From the banks of the Weser river, meanwhile, Werder was only too happy to announce their first new acquisition for the coming transfer period, particularly in the wake of Selke’s departure and the continuing failure to come to terms on an extension with Franco Di Santo, who is entering the final year of his current deal.
“Anthony has a very good profile, plays with a lot of passion, a lot of drive, is very industrious, very strong on headers,” raved Werder’s Rouven Schröder of his new signing. “We are convinced that Anthony Ujah fits into our style of play.”
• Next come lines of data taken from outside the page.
-- ==== Sys2Proof/Machine/Management.lean ====
section
/-! DEFINITION. The management port (R413 to R416, R450): its session, its commands, firmware update and the operator key record. -/

namespace Sys2Proof.Machine

/-! ## The session (R413, R414) -/

/-- Whether the management port serves: its firmware runs and takes commands. (log 142: DEDUCED) -/
def State.mgmtServes (s : State) : Bool := s.mgmt.up && s.flint.taking

/-- Change what the management port holds. -/
def State.modMgmt (s : State) (f : Mgmt → Mgmt) : State := { s with mgmt := f s.mgmt }

/-- The role of a client's certificate key in the operator key record in effect. -/
def State.roleOf (s : State) (key : Rec) : Option Nat := s.flash.operator.bind fun o => (o.keys.find? fun k => k.1 = key).map (·.2)

/-- Reply on the management port. -/
def State.mgmtReply (s : State) (code : Nat) (data : Rec) : State := s.emit (.mgmtReply code data)

/-- A refusal with REFUSED_STATE, which carries the current device state (R359, R415). (log 190: DESIGN CHOICE) -/
def State.mgmtRefused (s : State) : State := s.mgmtReply 2 [BitVec.ofNat 8 s.flint.view.code]

/-- One management command of the open session: its form, the least role, what keeps the device occupied, the legal states, then its
effect (R415, in the order of R366). With no session open nothing is served. -/
def State.manage (s : State) (formOk : Bool) (least : Nat) (busy : Bool) (legal : List DevState) (body : State → State) : State :=
  match s.mgmt.role with
  | none => s
  | some role =>
    if !s.mgmtServes then s
    else if !formOk then s.mgmtReply 3 []
    else if role < least then s.mgmtReply 4 []
    else if busy then s.mgmtReply 1 []
    else if !legal.contains s.flint.view then s.mgmtRefused
    else body s

/-- Whether the device is SCRUBBING: update commands are answered BUSY (Table 12.5). -/
def State.scrubs (s : State) : Bool := s.flint.state == .scrubbing

/-- Every device state. -/
def everyState : List DevState := [.booting, .ready, .loaded, .running, .halted, .scrubbing, .updating, .retain]

/-- An answer of a mailbox command as the management port gives it. -/
def State.mgmtAnswer (s : State) (a : Ans) : State := s.mgmtReply a.code a.data

/-- MGMT_STATUS: the manual gives its reply no layout, so its bytes are free. (log 143: DESIGN CHOICE) -/
def State.mgmtStatus (s : State) : State := ({ s with fresh := s.fresh + 1 } : State).mgmtReply 0 (Config.freeBytes s.fresh)

/-- MGMT_ATTEST: a report for the nonce and the context, which the port keeps as a host port does (R409); while SCRUBBING only for the
device alone. -/
def State.mgmtAttest (s : State) (ctx : Nat) (args : Rec) : State :=
  let nonce := slice args 0 32
  let off := le args 32 4
  if ctx ≠ 0 ∧ (s.context? ctx).isNone then s.mgmtReply 9 []
  else
    let form := fun (_ : Unit) =>
      let r := s.signReport (s.reportBody ctx nonce s.logTime)
      let a := attestReply r off
      (if a.code = 0 then s.modMgmt fun k => { k with report := some (BitVec.ofNat 16 ctx, nonce, r) } else s).mgmtAnswer a
    match s.mgmt.report with
    | some (c, n, r) => if c.toNat = ctx ∧ n = nonce then s.mgmtAnswer (attestReply r off) else form ()
    | none => form ()

/-! ## Firmware update (R416) -/

/-- The inactive slot. -/
def State.otherSlot (s : State) : Nat := 1 - s.running

/-- An erased slot. -/
def FwSlot.erased : FwSlot := { image := [], verified := false, security := 0, version := 0 }

/-- Change the inactive slot. -/
def State.modSlot (s : State) (f : FwSlot → FwSlot) : State :=
  { s with flash := { s.flash with slots := s.flash.slots.set s.otherSlot (f (s.flash.slots.getD s.otherSlot FwSlot.erased)) } }

/-- UPDATE_BEGIN. -/
def State.updateBegin (s : State) : State :=
  ((((s.wakeAll).modSlot fun _ => FwSlot.erased).modMgmt fun k => { k with update := 1, staged := false }).enter .updating).mgmtReply 0 []

/-- The bytes of a firmware slot. -/
def slotBytesMax : Nat := 31457280

/-- A chunk put into an image; bytes of the erased slot not yet written read as 0xFF. (log 144: PRESUMED) -/
def putChunk (img : Rec) (off : Nat) (chunk : Rec) : Rec :=
  let base := img ++ List.replicate (off + chunk.length - img.length) 0xFF
  base.take off ++ chunk ++ base.drop (off + chunk.length)

/-- UPDATE_DATA. -/
def State.updateData (s : State) (off : Nat) (chunk : Rec) : State :=
  ((s.modSlot fun k => { k with image := putChunk k.image off chunk, verified := false }).modMgmt fun k => { k with update := 1, staged := false }).mgmtReply 0 []

/-- Whether an image holds to R480: its header, its components, Yawedo's key, the signature over everything before it. -/
def imageOk (img : Rec) : Bool :=
  let n := le img 16 4
  let cs := components img
  let kinds := cs.map (·.kind)
  decide (le img 0 4 = 0x46575A54) && decide (le img 4 2 = 1) && decide (1 ≤ cs.length) && decide (cs.length ≤ 4) &&
  decide (n ≤ slotBytesMax) && decide (n ≤ img.length) && decide (64 + 48 * cs.length + 3732 ≤ n) &&
  kinds.contains 0 && decide (kinds.eraseDups.length = kinds.length) && kinds.all (fun k => decide (k ≤ 3)) &&
  decide (slice img (n - 3732) 1312 = Config.firmwareKey) &&
  Config.mlDsaVerify Config.firmwareKey (img.take (n - 2420)) (slice img (n - 2420) 2420)

/-- UPDATE_COMMIT: the signature, then the security version against counter 0; either failure erases the slot. -/
def State.updateCommit (s : State) : State :=
  let img := (s.flash.slots.getD s.otherSlot FwSlot.erased).image
  let fail := fun (code : Nat) => ((s.modSlot fun _ => FwSlot.erased).modMgmt fun k => { k with update := 1, staged := false }).mgmtReply code []
  if !imageOk img then fail 7
  else if le img 12 4 < s.flash.counters.getD 0 0 then fail 9
  else ((s.modSlot fun k => { k with verified := true, security := le img 12 4, version := le img 8 4 }).modMgmt fun k =>
    { k with update := 2, staged := true }).mgmtReply 0 []

/-- UPDATE_ABANDON. -/
def State.updateAbandon (s : State) : State := ((s.modMgmt fun k => { k with update := 0, staged := false }).enter .ready).mgmtReply 0 []

/-- UPDATE_ACTIVATE: the staged slot on trial at the next boot, which begins. -/
def State.updateActivate (s : State) : State :=
  if s.mgmt.staged then (({ s with flash := s.flash.select s.otherSlot true 0 } : State).mgmtReply 0 []).fullReset else s.mgmtRefused

/-! ## The operator key record (R414) -/

/-- The keys of a record: a 4-byte version, then keys of 1,312 bytes with a role each, then a signature of 2,420 bytes over them. -/
def operatorKeys (r : Rec) : Nat → List (Rec × Nat)
  | 0 => []
  | n + 1 => operatorKeys r n ++ [(slice r (4 + 1313 * n) 1312, le r (4 + 1313 * n + 1312) 1)]

/-- How many keys a record of this form holds; none when its bytes make no record. -/
def operatorCount (r : Rec) : Option Nat :=
  (List.range 9).find? fun n => decide (1 ≤ n) && decide (r.length = 4 + 1313 * n + 2420) && (operatorKeys r n).all fun k => decide (k.2 ≤ 2)

/-- WRITE_OPERATOR_RECORD: signed by an administrator key of the record in effect, its version above counter 2. -/
def State.writeOperator (s : State) (r : Rec) : State :=
  match operatorCount r with
  | none => s.mgmtReply 3 []
  | some n =>
    let body := r.take (4 + 1313 * n)
    let sig := r.drop (4 + 1313 * n)
    let admins := ((s.flash.operator.map (·.keys)).getD []).filter fun k => k.2 = 2
    if !(admins.any fun k => Config.mlDsaVerify k.1 body sig) then s.mgmtReply 7 []
    else if le r 0 4 ≤ s.flash.counters.getD 2 0 then s.mgmtReply 9 []
    else
      let i := lowerCopy (s.flash.operators.map fun k => (k.signed, k.version))
      let copy : OperatorCopy := { signed := true, version := le r 0 4, keys := operatorKeys r n }
      ({ s with flash := { s.flash with operators := s.flash.operators.set i copy, counters := s.flash.counters.set 2 (le r 0 4) } } : State).mgmtReply 0 []

/-! ## Meanings -/

/-- MGMT_SESSION_OPEN (R413, R414): a client whose key is in the record opens the one session; any other connection is closed. (log 145: DEDUCED) -/
def execMgmtSessionOpen (key : Rec) (s : State) : Host.Outcome State Fault Refusal :=
  .next (if !s.mgmtServes || s.mgmt.role.isSome then s
    else match s.roleOf key with
      | some r => s.modMgmt fun k => { k with role := some r }
      | none => s)

/-- MGMT_SESSION_IDLE_TIMEOUT (R413). -/
def execMgmtSessionIdleTimeout (s : State) : Host.Outcome State Fault Refusal := .next (s.modMgmt fun k => { k with role := none })

/-- MGMT_STATUS (R415). -/
def execMgmtStatus (s : State) : Host.Outcome State Fault Refusal :=
  .next (s.manage true 0 false everyState State.mgmtStatus)

/-- MGMT_READ_LOG (R450). -/
def execMgmtReadLog (args : Rec) (s : State) : Host.Outcome State Fault Refusal :=
  .next (s.manage (logForm args args.length).isNone 0 false (everyState.erase .booting) fun s => s.soundLog.mgmtAnswer (s.soundLog.logReply args))

/-- MGMT_ATTEST (R415, R417). -/
def execMgmtAttest (ctx : BitVec 16) (args : Rec) (s : State) : Host.Outcome State Fault Refusal :=
  .next (s.manage (attestForm args args.length).isNone 0 false [.ready, .loaded, .running, .halted, .updating, .scrubbing] fun s =>
    s.mgmtAttest ctx.toNat args)

/-- UPDATE_BEGIN (R416). -/
def execUpdateBegin (s : State) : Host.Outcome State Fault Refusal := .next (s.manage true 1 s.busy [.ready] State.updateBegin)

/-- UPDATE_DATA (R416). -/
def execUpdateData (off : Nat) (chunk : Rec) (s : State) : Host.Outcome State Fault Refusal :=
  .next (s.manage (decide (chunk.length ≤ 65536) && decide (off + chunk.length ≤ slotBytesMax)) 1 s.scrubs [.updating] fun s => s.updateData off chunk)

/-- UPDATE_COMMIT (R416). -/
def execUpdateCommit (s : State) : Host.Outcome State Fault Refusal := .next (s.manage true 1 s.scrubs [.updating] State.updateCommit)

/-- UPDATE_ABANDON (R416). -/
def execUpdateAbandon (s : State) : Host.Outcome State Fault Refusal := .next (s.manage true 1 s.scrubs [.updating] State.updateAbandon)

/-- UPDATE_ACTIVATE (R416). -/
def execUpdateActivate (s : State) : Host.Outcome State Fault Refusal := .next (s.manage true 1 s.scrubs [.updating] State.updateActivate)

/-- WRITE_OPERATOR_RECORD (R414). -/
def execWriteOperatorRecord (record : Rec) (s : State) : Host.Outcome State Fault Refusal :=
  .next (s.manage true 2 false [.ready, .updating] fun s => s.writeOperator record)

end Sys2Proof.Machine
end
Ujah’s signing helps alleviate concern around the future of the Werder Bremen striker situation, leaving the club able to focus more intently on their goal of potentially leaping into Europa League placement, which lingers just one spot above Werder in the table, a tantalizing single point away.
Ujah had arrived to 1. FC Köln at the start of the 2012-13 season as a loanee from 1. FSV Mainz and led the club with 13 goals in their first season in the 2. Bundesliga after the prior season’s relegation, provoking the FC to pay Mainz their €2.3 million asking price.
Werder will reportedly pay €4.5 million to Köln to land Ujah.